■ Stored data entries
= Beginning of Section =

/-- A bundle that waits for an access forgets it, and its core is as it was (R184). -/
theorem State.core_forgetAsk {s : State} {k : Nat} (h : (s.hart k).passed = none) (j : Nat) :
    (s.forgetAsk k).core j = s.core j := by
  by_cases hj : j = k
  · subst hj
    refine (State.core_modHart_same s j fun h => { h with passed := none }).trans ?_
    rw [← h]
    rfl
  · exact (OnlyCore.forgetAsk s k).others j hj

end Sys2Proof.Machine
end
section
/-! SUPPORT. An operation that names rows of the missing half (R314): it traps whatever its rows hold, and the trap saves
the context. Settles O42. -/

namespace Sys2Proof.Machine

/-- What the trap of an operation on the missing half leaves, with the lowest row that it names there. -/
def CapacityTrapped (s : State) (row : Nat) (t : State) : Prop :=
  t.my.sup.trapcause.toNat = 0x10 + 2 ^ 8 * levelCode s.my.level + 2 ^ 10 ∧ t.my.sup.trappc = s.my.pc ∧
  t.my.sup.trapaddr = BitVec.ofNat 64 (2 ^ 60 + row) ∧ t.my.sup.trapslot = 4 ∧ t.my.level = .s ∧
  t.my.handler = true ∧ t.my.pc = s.my.sup.trapvec ∧ RegsKept s.my t.my ∧ t.my.ctl = s.my.ctl ∧ t.my.loops = s.my.loops ∧
  t.mem = s.mem ∧ t.dies = s.dies ∧ t.cur = s.cur ∧
  (∀ k, let q := s.my.queue k
    let u := t.my.queue k
    u.bind = q.bind ∧ u.rcd = q.rcd ∧ u.fill = q.fill ∧ u.fmt = q.fmt ∧ u.count = q.count ∧ u.win = q.win ∧
    u.pos = q.pos ∧ u.claim = q.claim ∧ u.entries = (if q.bind = 2 then [] else q.entries ++ q.inbound) ∧
    (q.bind = 2 → ∀ e ∈ q.entries, ∃ l ∈ t.me.left, l.word = e ∧ l.owner = s.my.sup.owner.toNat)) ∧
  (∃ g, t.me.staging = some g ∧ g.area = s.my.sup.saveptr.toNat ∧ g.owner = s.my.sup.owner.toNat) ∧
  ∀ k, k ≠ s.cur → t.core k = s.core k

/-- The words of a queue that a save keeps (R147, R186). -/
theorem Queue.settle_words (q : Queue) :
    q.settle.bind = q.bind ∧ q.settle.rcd = q.rcd ∧ q.settle.fill = q.fill ∧ q.settle.fmt = q.fmt ∧
      q.settle.count = q.count ∧ q.settle.win = q.win ∧ q.settle.pos = q.pos ∧ q.settle.claim = q.claim ∧
      q.settle.entries = if q.bind = 2 then [] else q.entries ++ q.inbound := by
  unfold Queue.settle
  split <;> simp [*]

/-- A bundle that has sent nothing and traps (R174): whether or not it waited for an access, its core is as it was before. -/
theorem State.raiseTrap_eq {s : State} {r : Raised} (hp : s.my.passed = none) :
    ∃ s', (∀ j, s'.core j = s.core j) ∧ OnlyCore s s' s.cur ∧
      s.raiseTrap r = ((r.note s').trap s.cur
        { cause := r.cause, addr := r.addr, slot := slotOfTrap r.cause r.slot, pc := s.my.pc, save := r.save
          kept := r.kept }).modCore s.cur Core.unblock := by
  refine ⟨if s.my.wait == .ask then s.forgetAsk s.cur else s, ?_, ?_, by simp [State.raiseTrap, hp]⟩
  · split
    · exact State.core_forgetAsk hp
    · exact fun _ => rfl
  · split
    · exact OnlyCore.forgetAsk s s.cur
    · exact OnlyCore.refl s s.cur

/-- The trap of such an operation, taken where the staging slot is empty. -/
theorem State.raiseTrap_capacity {s : State} {row : Nat} (hp : s.my.passed = none) (hst : s.me.staging = none) :
    CapacityTrapped s row (s.raiseTrap ⟨0, 0x10, BitVec.ofNat 64 (2 ^ 60 + row), true, id, false⟩) := by
  let tr : Trap := { cause := 0x10, addr := BitVec.ofNat 64 (2 ^ 60 + row), slot := some 0, pc := s.my.pc, save := true }
  obtain ⟨s', hcore, honly, hraise⟩ := State.raiseTrap_eq (r := ⟨0, 0x10, tr.addr, true, id, false⟩) hp
  have hme : s'.core s.cur = s.me := hcore s.cur
  have hmy : s'.hart s.cur = s.my := congrArg Core.hart hme
  obtain ⟨honly', hhart, hleft, hstaged⟩ := State.trap_saves_hart (t := tr) (hme ▸ hst) rfl
  rw [hmy, hme] at *
  rw [hraise]
  change CapacityTrapped s row ((s'.trap s.cur tr).modCore s.cur Core.unblock)
  generalize s'.trap s.cur tr = u at *
  have hkept := honly.trans honly'
  have htme : (u.modCore s.cur Core.unblock).me = (u.core s.cur).unblock := by
    show (u.modCore s.cur Core.unblock).core u.cur = _
    rw [hkept.cur, State.core_modCore_same]
  have htmy : (u.modCore s.cur Core.unblock).my = u.hart s.cur := (congrArg Core.hart htme).trans rfl
  unfold CapacityTrapped
  rw [htmy, htme, hhart]
  refine ⟨Hart.enter_trapcause (t := tr) (show 0x10 < 256 by decide) true, rfl, rfl, rfl, rfl, rfl, rfl, fun _ => rfl, rfl, rfl,
    hkept.mem, hkept.dies, hkept.cur, fun k => ?_, hstaged, fun k hk => ?_⟩
  · have hq : Hart.queue s.my.stopLong k = (s.my.queue k).settle := s.my.stopLong_queue k
    obtain ⟨hbind, hrcd, hfill, hfmt, hcount, hwin, hpos, hclaim, hentries⟩ := (s.my.queue k).settle_words
    rw [← hq] at *
    refine ⟨hbind, hrcd, hfill, hfmt, hcount, hwin, hpos, hclaim, hentries, fun hb e he => ?_⟩
    obtain ⟨l, hl, hword⟩ := Hart.leftovers_of_store hb he
    exact ⟨l, by rw [show (u.core s.cur).unblock.left = _ from hleft]; exact List.mem_append_right _ hl, hword⟩
  · exact (State.core_modCore_ne u _ hk).trans (hkept.others k hk)

/-- An operation that traps with over-capacity whatever its grid holds: the errors of its rows make no difference (R67, R314). -/
theorem State.runs_capacity {s : State} {i : Instr} {op : Op} {row : Nat} (hp : s.my.passed = none) (hst : s.me.staging = none)
    (hexec : exec i s = s.runOne i op)
    (htrap : ∀ u : State, u.my = { s.my with grid := u.my.grid } →
      op ⟨s.my.pc, 0⟩ u = .trap 0x10 (BitVec.ofNat 64 (2 ^ 60 + row))) :
    Runs i s (CapacityTrapped s row) := by
  intro hd
  have hanswer : onRows i op ⟨s.my.pc, 0⟩ s = .trap 0x10 (BitVec.ofNat 64 (2 ^ 60 + row)) := by
    unfold onRows
    split
    · exact htrap s rfl
    · rw [htrap _ (by rw [State.my_modMy])]
  refine happens_of_eq ((hexec.trans (State.runOne_eq hd))) ?_ (State.raiseTrap_capacity hp hst)
  simp [State.runOps, State.answers, verdict_one, hanswer, savingCause]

= End of Section =

Given the records above, return exactly the lines starting at the line containing "by_cases hj : j = k" and ending at the line containing "split <;> simp [*]", including both.

■ ANSWER BELOW
  by_cases hj : j = k
  · subst hj
    refine (State.core_modHart_same s j fun h => { h with passed := none }).trans ?_
    rw [← h]
    rfl
  · exact (OnlyCore.forgetAsk s k).others j hj

end Sys2Proof.Machine
end
section
/-! SUPPORT. An operation that names rows of the missing half (R314): it traps whatever its rows hold, and the trap saves
the context. Settles O42. -/

namespace Sys2Proof.Machine

/-- What the trap of an operation on the missing half leaves, with the lowest row that it names there. -/
def CapacityTrapped (s : State) (row : Nat) (t : State) : Prop :=
  t.my.sup.trapcause.toNat = 0x10 + 2 ^ 8 * levelCode s.my.level + 2 ^ 10 ∧ t.my.sup.trappc = s.my.pc ∧
  t.my.sup.trapaddr = BitVec.ofNat 64 (2 ^ 60 + row) ∧ t.my.sup.trapslot = 4 ∧ t.my.level = .s ∧
  t.my.handler = true ∧ t.my.pc = s.my.sup.trapvec ∧ RegsKept s.my t.my ∧ t.my.ctl = s.my.ctl ∧ t.my.loops = s.my.loops ∧
  t.mem = s.mem ∧ t.dies = s.dies ∧ t.cur = s.cur ∧
  (∀ k, let q := s.my.queue k
    let u := t.my.queue k
    u.bind = q.bind ∧ u.rcd = q.rcd ∧ u.fill = q.fill ∧ u.fmt = q.fmt ∧ u.count = q.count ∧ u.win = q.win ∧
    u.pos = q.pos ∧ u.claim = q.claim ∧ u.entries = (if q.bind = 2 then [] else q.entries ++ q.inbound) ∧
    (q.bind = 2 → ∀ e ∈ q.entries, ∃ l ∈ t.me.left, l.word = e ∧ l.owner = s.my.sup.owner.toNat)) ∧
  (∃ g, t.me.staging = some g ∧ g.area = s.my.sup.saveptr.toNat ∧ g.owner = s.my.sup.owner.toNat) ∧
  ∀ k, k ≠ s.cur → t.core k = s.core k

/-- The words of a queue that a save keeps (R147, R186). -/
theorem Queue.settle_words (q : Queue) :
    q.settle.bind = q.bind ∧ q.settle.rcd = q.rcd ∧ q.settle.fill = q.fill ∧ q.settle.fmt = q.fmt ∧
      q.settle.count = q.count ∧ q.settle.win = q.win ∧ q.settle.pos = q.pos ∧ q.settle.claim = q.claim ∧
      q.settle.entries = if q.bind = 2 then [] else q.entries ++ q.inbound := by
  unfold Queue.settle
  split <;> simp [*]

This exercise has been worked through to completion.